The Development Model of Intercultural Sensitivity (DMIS)

The Developmental Model of Intercultural Sensitivity (DMIS) was created by Dr. Milton Bennett (1986, 1993) as a framework to explain the reactions of people to cultural difference. In both academic and corporate settings, he observed that individuals confronted cultural difference in some predictable ways as they learned to become more competent intercultural communicators. Using concepts from cognitive psychology and constructivism, he organized these observations into six stages of increasing sensitivity to cultural difference.

The underlying assumption of the model is that as one's experience of cultural difference becomes more complex and sophisticated, one's competence in intercultural relations increases. Each stage indicates a particular cognitive structure that is expressed in certain kinds of attitudes and behavior related to cultural difference. By recognizing the underlying cognitive orientation toward cultural difference, predictions about behavior and attitudes can be
made and education can be tailored to facilitate development into the next stage.

The first three DMIS stages are ethnocentric, meaning that one's own culture is experienced as central to reality in some way:
  1. Denial of cultural difference is the state in which one's own culture is experienced as the only real one. Other cultures are avoided by maintaining psychological and/or physical isolation from differences. People at Denial generally are disinterested in cultural difference, although they may act aggressively to eliminate a difference if it impinges on them.
  2. Defense against cultural difference is the state in which one's own culture (or an adopted culture) is experienced as the only good one. The world is organized into "us and them," where "we" are superior and "they" are inferior. People at Defense are threatened by cultural difference, so they tend to be highly critical of other cultures, regardless of whether the others are their hosts, their guests, or cultural newcomers to their society.
  3. Minimization of cultural difference is the state in which elements of one's own cultural world view are experienced as universal. Because these absolutes obscure deep cultural differences, other cultures may be trivialized or romanticized. People at Minimization expect similarities, and they may become insistent about correcting others' behavior to match their expectations.
The second three DMIS stages are ethnorelative, meaning that one's own culture is experienced in the context of other cultures:
  1. Acceptance of cultural difference is the state in which one's own culture is experienced as just one of a number of equally complex worldviews. Acceptance does not mean agreement — cultural difference may be judged negatively — but the judgment is not ethnocentric. People at Acceptance are curious about and respectful toward cultural difference.
  2. Adaptation to cultural difference is the state in which the experience of another culture yields perception and behavior appropriate to that culture. One's worldview is expanded to include constructs from other worldviews. People at Adaptation are able to look at the world "through different eyes" and may intentionally change their behavior to communicate more effectively in another culture.
  3. Integration of cultural difference is the state in which one's experience of self is expanded to include the movement in and out of different cultural worldviews.
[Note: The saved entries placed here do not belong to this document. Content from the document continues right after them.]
-- ==== Sys2Proof/Machine/Ptp.lean ====
section
/-!
DEFINITION. Sys2Proof/Machine/Ptp.lean: the PTP port (13_time R409–R413). The layout of messages and the comparison of data sets are
those of IEEE 1588-2019, which R409 names (log 44).
-/
namespace Sys2Proof.Machine

/-- The clock announces class 255 in the slave-only role, class 6 while PPS_IN is its valid reference, otherwise 248 (R411). -/
def State.clockClass (s : State) : Nat := if ¬ s.t.masterCap then 255 else if s.t.sel = some 1 ∧ s.t.lock then 6 else 248

/-- The clock's own data set, most significant member first. -/
def State.ownDataset (s : State) : List Nat :=
  [s.t.pri1, s.clockClass, Config.clockAccuracy.toNat, Config.clockVariance.toNat, s.t.pri2, Config.clockIdentity.toNat]

/-- The data set of an Announce. -/
def announceDataset (b : List Byte) : List Nat :=
  [byteAt b 47, byteAt b 48, byteAt b 49, getBE b 50 2, byteAt b 52, getBE b 53 8]

/-- The first data set is the better one. -/
def betterDataset : List Nat → List Nat → Bool
  | a :: r, b :: q => decide (a < b) || (decide (a = b) && betterDataset r q)
  | _, _ => false

/-- A timestamp field in units of device time; a correction field. -/
def ptpTime (b : List Byte) (o : Nat) : Int := ((getBE b o 6 * 1000000000 + getBE b (o + 6) 4 : Nat) : Int) * 65536
def ptpCorrection (b : List Byte) : Int := signed 64 (getBE b 8 8)

/-- Header of a message that the port sends. -/
def ptpHeader (kind len flag0 flag1 corr seq interval : Nat) (domain : Nat) : List Byte :=
  [BitVec.ofNat 8 kind, 0x12#8] ++ beBytes 2 len ++ [BitVec.ofNat 8 domain, 0#8, BitVec.ofNat 8 flag0, BitVec.ofNat 8 flag1] ++
    beBytes 8 corr ++ zeros 4 ++ beBytes 8 Config.clockIdentity.toNat ++ beBytes 2 1 ++ beBytes 2 seq ++
    [BitVec.ofNat 8 (if kind = 0 then 0 else if kind = 1 then 1 else if kind = 8 then 2 else if kind = 9 then 3 else 5), BitVec.ofNat 8 interval]

/-- Timestamp bytes of a time in units of device time; its fraction of a nanosecond goes into the correction field. -/
def ptpStamp (tU : Nat) : List Byte := beBytes 6 (tU / nsU / 1000000000) ++ beBytes 4 (tU / nsU % 1000000000)

/-- The port sends a message. -/
def sendPtp (kind : Nat) (b : List Byte) (s : State) : State := setT (fun t => { t with sent := nset t.sent kind b }) s

/-- A measured exchange reaches the servo (R412). How the servo filters is not in the spec: the filtered offset and the frequency are
free values (log 44). The servo is locked while the filtered offset stays below 1 µs. -/
def ptpServo (s : State) : State :=
  let (v, s) := draw s
  let off := signed 32 v.toNat
  let s := if s.t.sel = some 0 ∧ s.t.lock then setFreq (signed 32 (v.toNat / 2 ^ 32)) (setT (fun t => { t with
    offset := off, far := t.far && decide (1000000 < off.natAbs) }) s) else s
  if off.natAbs < 1000 then
    setT (fun t => { t with ptpState := 5, servoSince := some (t.servoSince.getD t.now) }) s
  else
    let s := setT (fun t => { t with servoSince := none }) s
    if s.refValid 0 then markInvalid 0 .servo s else s

/-- The exchange is complete: t1 to t4 are known. -/
def ptpExchange (s : State) : State :=
  match s.t.exch.t1, s.t.exch.t2, s.t.exch.t3, s.t.exch.t4 with
  | some _, some _, some _, some _ =>
    ptpServo (setT (fun t => { t with exch := { t.exch with t1 := none, t2 := none } }) s)
  | _, _, _, _ => s

/-- An Announce (R410–R412): the default best master clock algorithm, with one foreign master remembered. -/
def ptpAnnounce (b : List Byte) (s : State) : State :=
  let who := getBE b 20 10
  let d := announceDataset b
  let follows := decide (s.t.ptpState = 3) || decide (s.t.ptpState = 4) || decide (s.t.ptpState = 5)
  if follows ∧ s.t.parent ≠ who ∧ ¬ betterDataset d s.t.dataset then s
  else if s.t.masterCap ∧ ¬ betterDataset d s.ownDataset then
    -- the own clock is the best one
    let s := if follows then setT (fun t => { t with servoSince := none, parent := 0, dataset := [] }) s else s
    let s := if follows ∧ s.refValid 0 then markInvalid 0 .master s else s
    setT (fun t => { t with ptpState := 2, lastAnnounce := none }) s
  else
    let gm := getBE b 53 8
    let changed := decide (s.t.gm ≠ BitVec.ofNat 64 gm) || decide (s.t.parent ≠ who)
    let s := if follows ∧ s.t.gm ≠ BitVec.ofNat 64 gm then markInvalid 0 .master (setT (fun t => { t with servoSince := none }) s) else s
    let st := if s.t.masterCap ∧ s.clockClass < 128 then 3 else if changed ∨ s.t.ptpState ≠ 5 then 4 else 5
    setT (fun t => { t with ptpState := st, gm := BitVec.ofNat 64 gm, parent := who, dataset := d, lastAnnounce := some t.now }) s

/-- PTP_MESSAGE_RX (R410–R413): a message on the port that carries PTP, with its stamp at the MAC; messages of another domain or clock are
discarded. -/
def ptpMessage (port stamp : Nat) (b : List Byte) (s : State) : State :=
  if ¬ s.coreUp ∨ port ≠ s.t.ptpPort ∨ ¬ (s.mac port).link ∨ b.length < 34 ∨ byteAt b 1 % 16 ≠ 2 ∨ byteAt b 4 ≠ s.t.domain ∨
      getBE b 20 8 = Config.clockIdentity.toNat then s
  else
    let kind := byteAt b 0 % 16
    let who := getBE b 20 10
    let seq := getBE b 30 2
    let at_ := s.stampIn port stamp
    let fromParent := decide (who = s.t.parent) && (decide (s.t.ptpState = 4) || decide (s.t.ptpState = 5))
    if kind = 11 then (if b.length < 64 then s else ptpAnnounce b s)
    else if b.length < 44 then s
    else if kind = 0 then
      let s := if fromParent then seeEdge 0 at_ s else s
      if ¬ fromParent then s
      else if bitOf (byteAt b 6) 1 then
        setT (fun t => { t with syncCorr := ptpCorrection b, exch := { t.exch with t1 := none, t2 := some at_, syncSeq := seq } }) s
      else
        ptpExchange (setT (fun t => { t with exch := { t.exch with
          t1 := some (ptpTime b 34 + ptpCorrection b).toNat, t2 := some at_, syncSeq := seq } }) s)
    else if kind = 8 then
      if fromParent ∧ seq = s.t.exch.syncSeq ∧ s.t.exch.t2.isSome then
        ptpExchange (setT (fun t => { t with exch := { t.exch with
          t1 := some (ptpTime b 34 + t.syncCorr + ptpCorrection b).toNat } }) s)
      else s
    else if kind = 9 then
      if fromParent ∧ seq = s.t.exch.delaySeq ∧ 54 ≤ b.length ∧ getBE b 44 8 = Config.clockIdentity.toNat ∧ s.t.exch.t3.isSome then
        ptpExchange (setT (fun t => { t with exch := { t.exch with t4 := some (ptpTime b 34 - ptpCorrection b).toNat } }) s)
      else s
    else if kind = 1 ∧ s.t.ptpState = 2 then
      sendPtp 9 (ptpHeader 9 54 0 0 (getBE b 8 8 + at_ % 65536) seq 0xFD s.t.domain ++ ptpStamp at_ ++ beBytes 10 who) s
    else s

def execPtpMessageRx (t port stamp : Nat) (msg : List Byte) (s : State) : Host.Outcome State Fault Refusal :=
  .next (ptpMessage port stamp msg (advance t s))

/-- PTP_PORT_RETURN (R409): the link of PTP_PORT has been up for 10 s. -/
def ptpReturn (s : State) : State :=
  match s.t.portUpSince with
  | some u =>
    if s.t.ptpPort ≠ s.t.cfgPort ∧ u + 10 * secU ≤ s.t.now then post 0x0208 0 [] (setT (fun t => { t with ptpPort := t.cfgPort }) s) else s
  | none => s

def execPtpPortReturn (t : Nat) (s : State) : Host.Outcome State Fault Refusal := .next (ptpReturn (advance t s))

/-- Sync intervals between two Announces of a profile (R410). -/
def State.announceEvery (s : State) : Nat := if s.t.aes67 then 16 else 2

/-- SYNC_INTERVAL (R410, R411): the periodic messages of the port's role. -/
def syncInterval (s : State) : State :=
  if ¬ s.coreUp ∨ ¬ (s.mac s.t.ptpPort).link then s
  else if s.t.ptpState = 2 then
    let n := s.t.seqSync
    let out := s.stampOut s.t.ptpPort s.t.now
    let s := sendPtp 0 (ptpHeader 0 44 2 0 0 (n % 65536) 0xFD s.t.domain ++ zeros 10) s
    let s := sendPtp 8 (ptpHeader 8 44 0 0 (out % 65536) (n % 65536) 0xFD s.t.domain ++ ptpStamp out) s
    let s := setT (fun t => { t with seqSync := n + 1 }) s
    if n % s.announceEvery = 0 then
      let m := s.t.seqAnn
      let b := ptpHeader 11 64 0 8 0 (m % 65536) (if s.t.aes67 then 1 else 0xFE) s.t.domain ++ zeros 10 ++ beBytes 2 0 ++ zeros 1 ++
        [BitVec.ofNat 8 s.t.pri1, BitVec.ofNat 8 s.clockClass, Config.clockAccuracy] ++ beBytes 2 Config.clockVariance.toNat ++
        [BitVec.ofNat 8 s.t.pri2] ++ beBytes 8 Config.clockIdentity.toNat ++ beBytes 2 0 ++ [0xA0#8]
      setT (fun t => { t with seqAnn := m + 1 }) (sendPtp 11 b s)
    else s
  else if s.t.ptpState = 4 ∨ s.t.ptpState = 5 then
    let n := (s.t.seqDelay + 1) % 65536
    let s := sendPtp 1 (ptpHeader 1 44 0 0 0 n 0x7F s.t.domain ++ zeros 10) s
    setT (fun t => { t with seqDelay := n, exch := { t.exch with t3 := some (s.stampOut s.t.ptpPort s.t.now), t4 := none, delaySeq := n } }) s
  else s

def execSyncInterval (t : Nat) (s : State) : Host.Outcome State Fault Refusal := .next (syncInterval (advance t s))

end Sys2Proof.Machine
end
People at Integration often are dealing with issues related to their own "cultural marginality." This stage is not necessarily better than Adaptation in most situations demanding intercultural competence, but it is common among non-dominant minority groups, long-term expatriates, and "global nomads."
The DMIS has been used with great success for the last fifteen years to develop curriculum for intercultural education and training programs. Content analysis research has supported the relevance of the stage descriptions and has suggested that a more rigorous measurement of the underlying cognitive states could yield a powerful tool for personal and group assessment.